> >

Pelaku Pariwisata Gili Trawangan: Dulu Saya Pikir Pandemi Bakal Selesai 2 Minggu, Ternyata (2)

Wisata | 17 Desember 2021, 07:19 WIB
Kompleks bangunan yang di masa sebelum pandemi berwujud kafe, restoran dan butik di salah satu sudut Gili Trawangan ini kini merana tak terurus, Kamis (16/12/2021). (Sumber: Kompas.tv/Vyara)

GILI TRAWANGAN, KOMPAS.TV – Senyapnya Gili Trawangan akibat pandemi Covid-19 yang berkepanjangan, membuat para pekerja yang menggantungkan hidup dari dunia pariwisata, terdampak. 

Kadek salah satunya. Karyawan restoran sebuah hotel di Gili Trawangan ini sempat dirumahkan selama beberapa bulan. Bulan ini, ia dipanggil untuk kembali bekerja.

Namun, jam kerja dan upah yang diterimanya, disebutnya tak sesuai, lantaran sepinya tamu hotel.

“Dulu, biasanya kita kerja shift-shift-an. Sekarang, saya kerja dari pagi sampai malam, tapi gajinya hanya setengah dari gaji di bulan normal,” ungkapnya.

Tapi, Kadek mengaku tak punya pilihan.

“Saya mau ngumpulin modal untuk jualan makanan di rumah,” ujar warga Lombok Utara ini. 

Baca Juga: 64 Peselancar Gelar Paddle-Out Berikan Penghormatan pada Alm Wawan yang Tewas di Laut Gili Trawangan

Senada dengan Kadek, Ilhani juga tak punya pilihan. Mantan chef yang sebelumnya bekerja membuat sushi di restoran Irlandia di Gili Trawangan ini kini membantu istrinya berjualan gorengan di dekat pelabuhan. 
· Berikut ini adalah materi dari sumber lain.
/-- The earliest of some operands. -/
def earliest (xs : List Operand) : Option Operand :=
  xs.foldl (fun b o => match b with
    | none => some o
    | some p => if o.entry.seq < p.entry.seq then some o else b) none
/-- Operands of a port with a given match: data, or EOS of one level. -/
def matching (xs : List Operand) (p : Port) (t : Tag) (eos : Option (BitVec 4)) : List Operand :=
  xs.filter fun o => o.entry.token.tag.port = portCode p && o.entry.token.tag.same t &&
    (match eos, o.entry.token.payload with
      | none, x => !x.isEos
      | some l, .eos l' => l = l'
      | some _, _ => false)
/-- The EOS level of an operand. -/
def Operand.eos? (o : Operand) : Option (BitVec 4) :=
  match o.entry.token.payload with | .eos l => some l | _ => none
/-- One operand at each of the ports, all of one tag; the earliest where several stand (R38, R43). -/
def matchPorts (xs : List Operand) (ps : List Port) (o : Operand) : Option Match :=
  let t := o.entry.token.tag
  (ps.foldr (fun p acc =>
    match acc, earliest (matching xs p t o.eos?) with
    | some l, some x => some ((p, x) :: l)
    | _, _ => none) (some [])).map fun l => ⟨t, l, o.eos?.isSome⟩
/-- The declared data ports (R43). -/
def dataPorts (f : OpFields) : List Port := [Port.l, Port.r, Port.c].filter (OpTable.declares f)
/-- The declared ports with the guard. -/
def allPorts (f : OpFields) : List Port := dataPorts f ++ (if f.arityG then [.g] else [])
/-- Operands at a port. -/
def atPort (xs : List Operand) (p : Port) : List Operand :=
  xs.filter fun o => o.entry.token.tag.port = portCode p
/-- The matches of the firing rule: all declared ports for data, the data ports for EOS (R34, R43, R194). -/
def matchesAll (f : OpFields) (xs : List Operand) : List Match :=
  match dataPorts f with
  | [] => []
  | p :: _ => (atPort xs p).filterMap fun o =>
      matchPorts xs (if o.eos?.isSome then dataPorts f else allPorts f) o
/-- An operand alone. -/
def alone (p : Port) (o : Operand) : Match := ⟨o.entry.token.tag, [(p, o)], o.eos?.isSome⟩
/-- Each operand at a port alone, where it is data or EOS as asked. -/
def singles (xs : List Operand) (p : Port) (eos : Bool) : List Match :=
  ((atPort xs p).filter fun o => o.eos?.isSome = eos).map (alone p)
/-- EOS pairs over ports. -/
def eosMatches (xs : List Operand) (ps : List Port) : List Match :=
  match ps with
  | [] => []
  | p :: _ => ((atPort xs p).filter fun o => o.eos?.isSome).filterMap (matchPorts xs ps)
/-- Nine tokens of one tag at a triple input, in order of arrival (13_ops_matrix.md R268). -/
def triple (xs : List Operand) (p : Port) (t : Tag) : Option (List (Port × Operand)) :=
  let sorted := (matching xs p t none).foldl (fun acc o =>
    let before := acc.takeWhile fun y => y.entry.seq < o.entry.seq
    before ++ o :: acc.drop before.length) []
  if sorted.length < 9 then none else some ((sorted.take 9).map fun o => (p, o))

/-- NEXT of a `greord` slot (R206). -/
def State.nextOf (s : State) (q : Site) (t : Tag) : BitVec 32 :=
  Map.get ((s.tile q.tk).slot q.key).next (colourCtx t.colour t.ctx.toNat) 0

/-- The sets of operands that the word at a site could consume now (R43, and the entries that depart from
it: R197, R198, R201, R202, R204, R205, R206, R268). -/
def State.matches' (s : State) (q : Site) : List Match :=
  let xs := s.waiting q
  if q.opc = 0x005 then
    (((atPort xs .c).filter fun o => o.eos?.isNone && earliest (matching xs .c o.entry.token.tag none) = some o).filterMap fun o =>
      matchPorts xs [.c, if o.entry.token.payload.truth then .l else .r] o) ++ eosMatches xs [.l, .r, .c]
  else if q.opc = 0x006 then singles xs .l false ++ singles xs .r false ++ eosMatches xs [.l, .r]
  else if q.opc = 0x007 then
    singles xs .l false ++
    ((atPort xs .r).filter fun o => o.eos?.isNone).filterMap (matchPorts xs [.r, .c]) ++
    (singles xs .l true).filter (fun m => s.activeOf q m.tag = 0) ++
    singles xs .r true ++ singles xs .c true
  else if q.opc = 0x019 then singles xs .l false ++ singles xs .r false ++ eosMatches xs [.l, .r]
  else if q.opc = 0x01C then
    (dataPorts q.f).flatMap (fun p => singles xs p false ++
      (singles xs p true).filter fun m => m.tag.level != 0) ++
    (eosMatches xs (dataPorts q.f)).filter fun m => m.tag.level = 0
  else if q.opc = 0x020 then
    matchesAll q.f xs |>.filter fun m => !m.eos ||
      !(s.tile q.tk).store.any fun e => e.2.state = .cfgreq && e.2.token.tag.slot.toNat = q.slot &&
        e.2.token.tag.colour = m.tag.colour && e.2.token.tag.ctx = m.tag.ctx
  else if q.opc = 0x021 then
    matchesAll q.f xs |>.filter fun m => !m.eos || !(s.tile q.tk).accesses.any fun c =>
      c.opc = 0x021 && c.slot = q.slot && c.tag.colour = m.tag.colour && c.tag.ctx = m.tag.ctx
  else if q.opc = 0x022 then
    (singles xs .l false).filter (fun m => m.tag.iter = s.nextOf q m.tag) ++
    (singles xs .l true).filter fun m => m.tag.level != 0 || !(s.tile q.tk).store.any fun e =>
      !e.2.token.payload.isEos && e.2.token.tag.slot.toNat = q.slot && e.2.token.tag.colour = m.tag.colour &&
        e.2.token.tag.ctx = m.tag.ctx
  else if q.opc = 0x199 then
    (((atPort xs .l).filter fun o => o.eos?.isNone).filterMap fun o =>
      match triple xs .l o.entry.token.tag, triple xs .r o.entry.token.tag with
      | some a, some b => some ⟨o.entry.token.tag, a ++ b, false⟩
      | _, _ => none) ++ eosMatches xs [.l, .r]
  else if q.opc = 0x19A then
    (((atPort xs .l).filter fun o => o.eos?.isNone).filterMap fun o =>
      (triple xs .l o.entry.token.tag).map fun a => ⟨o.entry.token.tag, a, false⟩) ++ eosMatches xs [.l]
  else matchesAll q.f xs

/-- The last operand of a match: its cycle of arrival and its store index (R44). -/
def Match.last (m : Match) : Nat × Nat :=
  match m.ops.foldl (fun (b : Option Operand) x =>
      match b with | none => some x.2 | some o => if o.entry.seq < x.2.entry.seq then some x.2 else b) none with
  | none => (0, 0)
  | some o => (o.entry.filled, o.idx)
/-- Whether a match is of an operand at L alone. -/
def Match.atL (m : Match) : Bool := m.ops.all fun x => x.1 = .l
/-- The order in which the tags of one slot go (R44): earlier last operand, then the lower store index; at an `amerge` L goes
first where both came in one cycle (R197). -/
def Match.goesBefore (opc : Nat) (a b : Match) : Bool :=
  if opc = 0x006 && a.last.1 = b.last.1 && a.atL != b.atL then a.atL
  else a.last.1 < b.last.1 || (a.last.1 = b.last.1 && a.last.2 < b.last.2)
/-- The order of R44: earlier last operand, then the lower store index. -/
def Match.before (a b : Match) : Bool :=
  a.last.1 < b.last.1 || (a.last.1 = b.last.1 && a.last.2 < b.last.2)

/-- A 32-bit word of a tile's scratchpad. -/
def Tile.word32 (t : Tile) (a : Nat) : Nat := bytesNat (Memory.readBytes t.scratch a 4)
/-- A 64-bit word of a tile's scratchpad. -/
def Tile.word64 (t : Tile) (a : Nat) : Nat := bytesNat (Memory.readBytes t.scratch a 8)
/-- Entries held by the circular buffer whose header lies at an offset (08_tile_memory.md R172), and its N. -/
def Tile.bufferCount (t : Tile) (h : Nat) : Nat × Nat :=
  ((t.word32 h + 2 ^ 32 - t.word32 (h + 4)) % 2 ^ 32, 2 ^ (t.word32 (h + 8) / 256 % 16))
/-- A broken header (R172): a count above N, or a reserved bit set. -/
def Tile.bufferBroken (t : Tile) (h : Nat) : Bool :=
  let w := t.word64 (h + 8)
  let (c, n) := t.bufferCount h
  decide (c > n) || w % 256 != 0 || w / 2 ^ 12 % 2 ^ 20 != 0 || w / 2 ^ 41 != 0
/-- The offset of a mode-2 header in a scalar pair (13_ops_matrix.md R254, R255). -/
def Tile.headerOf (t : Tile) (reg : Nat) : Nat := ((t.regs.s).getD reg 0).toNat % 2 ^ 16
/-- Whether a mode-2 operand's header lies in the tile itself and can be read as a count. -/
def Tile.countable (t : Tile) (tk reg : Nat) : Bool :=
  let w := ((t.regs.s).getD reg 0).toNat
  decide (w < 2 ^ 24) && w / 2 ^ 16 = 16 * (tiOf tk / 16) + tiOf tk % 16 && w % 16 = 0 &&
    decide (t.headerOf reg + 16 ≤ 4096 * t.spk.toNat) && !t.bufferBroken (t.headerOf reg)
/-- The buffer limits of R257 and R260, judged on the counts that were performed before this cycle. A broken operand does not hold
the firing: it faults (R256). -/
def State.bufferOk (s : State) (q : Site) : Bool :=
  let t := { s.tile q.tk with scratch := (s.tile q.tk).started }
  let g := OpTable.immField q.f
  let held := fun (mode reg : Nat) => mode != 2 || !t.countable q.tk reg || 0 < (t.bufferCount (t.headerOf reg)).1
  if 0x180 ≤ q.opc ∧ q.opc ≤ 0x185 then held (g 17 16) (g 15 12) && held (g 11 10) (g 9 6)
  else if q.opc = 0x18A ∧ g 9 8 = 2 then
    let h := t.headerOf (g 13 10)
    !t.countable q.tk (g 13 10) || (t.bufferCount h).1 < (t.bufferCount h).2
  else true
/-- The WIDE operand at a port. -/
def Match.wide (m : Match) (p : Port) : WideVal := ((m.payload? p).getD .order).wideOr
/-- The sequence that an `ascan` names (R269). -/
def scanSeq (c : WideVal) : Nat := (Lanes.lane c.data 3).toNat % 64
/-- The sequence that a KV operator names (R265 to R267). -/
def kvSeq (opc : Nat) (v : Int) : Nat :=
  let w := (v % (2 ^ 64 : Nat)).toNat
  if opc = 0x1A0 then w / 2 ^ 26 % 64 else w / 2 ^ 56 % 64

/-- Commit-buffer entries that a firing needs (21_faults_preemption.md R382). -/
def State.commitNeed (s : State) (q : Site) (m : Match) : Nat :=
  if !q.f.flags.commit then 0
  else (if OpTable.commits q.opc && !m.eos then 1 else 0) +
    ((OpTable.dests q.f).filter fun d => (s.exitAt q.ck m.tag.ctx.toNat (tiOf q.tk) d.2).isSome).length *
      tokensPer q.opc m.eos
/-- Whether a memory operator's guard suppresses its access (12_ops_memory.md R236). -/
def suppressed (opc : Nat) (m : Match) : Bool :=
  opc != 0x170 && (match m.payload? .g with | some p => !p.guardTrue | none => false)
/-- The address that an address operator forms, as an integer (R233); `ldg` adds no displacement (R242). -/
def memAddr (q : Site) (m : Match) : Int :=
  ((m.payload? .l).getD .order).value + (if q.opc = 0x158 then 0 else q.f.imm.toInt)
/-- The alignment of R234. -/
def memAlign (opc : Nat) : Nat :=
  if opc = 0x142 ∨ opc = 0x146 then 1
  else if opc = 0x143 ∨ opc = 0x147 then 2
  else if opc = 0x144 ∨ opc = 0x148 then 4
  else if opc = 0x145 ∨ opc = 0x149 then 8
  else if opc = 0x158 then 256 else 64
/-- The checks of R234 that come before translation: VA_RANGE, FE_SPACE, ALIGN. `.ok` gives the address. -/
def addrCheck (opc : Nat) (a : Int) : Except Nat Nat :=
  if a < 0 ∨ a ≥ 2 ^ 47 then .error 0x14
  else
    let n := a.toNat
    if (0x150 ≤ opc && opc ≤ 0x152 && !inWindow n) || (opc = 0x158 && inWindow n) then .error 0x1C
    else if n % memAlign opc != 0 then .error 0x1B else .ok n
/-- The operators that form an address from L before they issue (R231). -/
def addrOp (opc : Nat) : Bool :=
  (0x140 ≤ opc && opc ≤ 0x152) || opc = 0x158 || (0x160 ≤ opc && opc ≤ 0x167)
/-- The descriptor address of `ldg` (R242). -/
def State.groupAddr (s : State) (q : Site) : Nat := ((s.tile q.tk).regs.s.getD (q.f.imm.toNat % 16) 0).toNat
/-- The colour-virtual address that the tile's TLB looks up at issue, and whether the access writes: none where a
check of R234 fails first, or for a scratchpad address. -/
def State.lookedUp (s : State) (q : Site) (m : Match) : Option Nat :=
  if !addrOp q.opc || m.eos || suppressed q.opc m then none
  else
    match addrCheck q.opc (memAddr q m) with
    | .error _ => none
    | .ok a =>
      if q.opc = 0x158 then
        match addrCheck q.opc (s.groupAddr q : Nat) with
        | .error _ => none
        | .ok d => some d
      else if inWindow a then none else some a
/-- Whether a memory tag misses in the tile colour TLB, so that a walk comes first (R235). -/
def State.needsWalk (s : State) (q : Site) (m : Match) : Bool :=
  match s.lookedUp q m with
  | none => false
  | some a =>
    !(s.colour m.tag.colour).poisoned && (s.colour m.tag.colour).state = .live &&
      (tlbFind (s.tile q.tk).tlb m.tag.colour a).isNone

/-- Whether an operator reads memory, and whether it writes. -/
def memReads (opc : Nat) : Bool :=
  opc = 0x021 || (0x140 ≤ opc && opc != 0x141 && opc < 0x146) || (0x158 ≤ opc && opc != 0x15A && opc ≤ 0x15B) ||
    (0x160 ≤ opc && opc ≤ 0x167)
/-- Whether an operator writes memory. -/
def memWrites (opc : Nat) : Bool :=
  opc = 0x141 || (0x146 ≤ opc && opc ≤ 0x149) || opc = 0x15A || (0x160 ≤ opc && opc ≤ 0x167)
/-- Whether an operator is an atomic. -/
def isAtomic (opc : Nat) : Bool := 0x160 ≤ opc && opc ≤ 0x167

/-- Whether an access is a store (it can stand in `sent` only where it fills the stash, R166). -/
def Access.isStore (a : Access) : Bool := a.opc = 0x141 || (0x146 ≤ a.opc && a.opc ≤ 0x149) || a.opc = 0x15A

/-- The byte ranges that `gcoal` reads (10_ops_routing.md R205): the row length in bytes, and the first byte of row
k, or nothing for a row outside the table. -/
def Tile.gatherRow (t : Tile) (f : OpFields) (k : Int) : Nat × Option Nat :=
  let rowb := 64 * OpTable.immField f 10 4
  let d := (t.regs.s.getD (OpTable.immField f 3 0) 0).toNat
  (rowb, if k < 0 ∨ (k + 1) * rowb > (64 * bits d 63 47 : Nat) then none else some (bits d 46 0 + k.toNat * rowb))
/-- The slice bank of a row's first line (R205). -/
def rowBank (a : Nat) : Nat := a / 256 % 4
/-- Whether a bank's queue of rows has room for one more row of `gcoal` (R205). -/
def Tile.gatherRoom (t : Tile) (f : OpFields) (m : Match) : Bool :=
  match (t.gatherRow f (m.value .l)).2 with
  | none => true
  | some a =>
    let queued := t.accesses.filter fun x =>
      x.opc = 0x021 && x.object = some (rowBank a) && (x.phase = .reissue || x.phase = .sent)
    decide ((queued.foldl (fun (l : List Tag) x => if l.contains x.tag then l else x.tag :: l) []).length < 16)

/-- The sequence number of a chunk, which stands as its C operand (10_ops_routing.md R205). -/
def Access.seqNo (a : Access) : BitVec 32 := BitVec.ofInt 32 ((a.c.getD .order).value)
/-- The window of R205: fewer than 64 chunks past the oldest one that is not emitted. -/
def Tile.gatherOpen (t : Tile) (a : Access) : Bool :=
  let all := t.accesses.filter fun b => b.opc = 0x021 && b.slot = a.slot && b.plane = a.plane &&
    b.tag.colour = a.tag.colour && b.tag.ctx = a.tag.ctx
  let oldest := all.foldl (fun (o : BitVec 32) b => if (b.seqNo - o).toInt < 0 then b.seqNo else o) a.seqNo
  decide ((a.seqNo - oldest).toNat < 64)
“Kalau saya ndak jualan, ndak kita bisa bayar kos,” ujar pria dua anak yang tinggal di sebuah rumah kontrakan di kaki Bukit Gili Trawangan di bagian selatan ini.

Sejak pagi hingga sore, ia berjualan donat, pisang molen, bakwan dan onde-onde di kios kecil di gang dekat pelabuhan Gili Trawangan. Hasilnya, disebutnya tak menentu.

“Kalau dulu kan, apa saja yang kita buat, dibeli sama tamu (turis). Sekarang, ndak tentu,” ucapnya.

Para pemilik usaha pariwisata pun dituntut bersiasat demi bertahan hidup. Memangkas karyawan, menutup sebagian operasional usaha, atau bahkan beralih profesi, dilakoni. 

M Sarro (kanan) tampak berbincang bersama dua orang warga di kediamannya di Gili Trawangan, Lombok Utara, Nusa Tenggara Barat. (Sumber: Kompas.tv/Vyara)

H M Sarro salah satunya. Pemilik dua properti akomodasi, restoran, minimarket dan spa ini kembali menekuni profesinya di masa lalu saat Gili Trawangan belum menjadi pulau wisata.

Ia kembali berkebun dan mencari ikan di laut. Hasilnya, dijual dan dimakan sendiri bersama keluarga.

“Lumayan bisa makan dari hasil panen timun, kacang panjang, atau daun ubi,” ujar lelaki beranak 4 ini.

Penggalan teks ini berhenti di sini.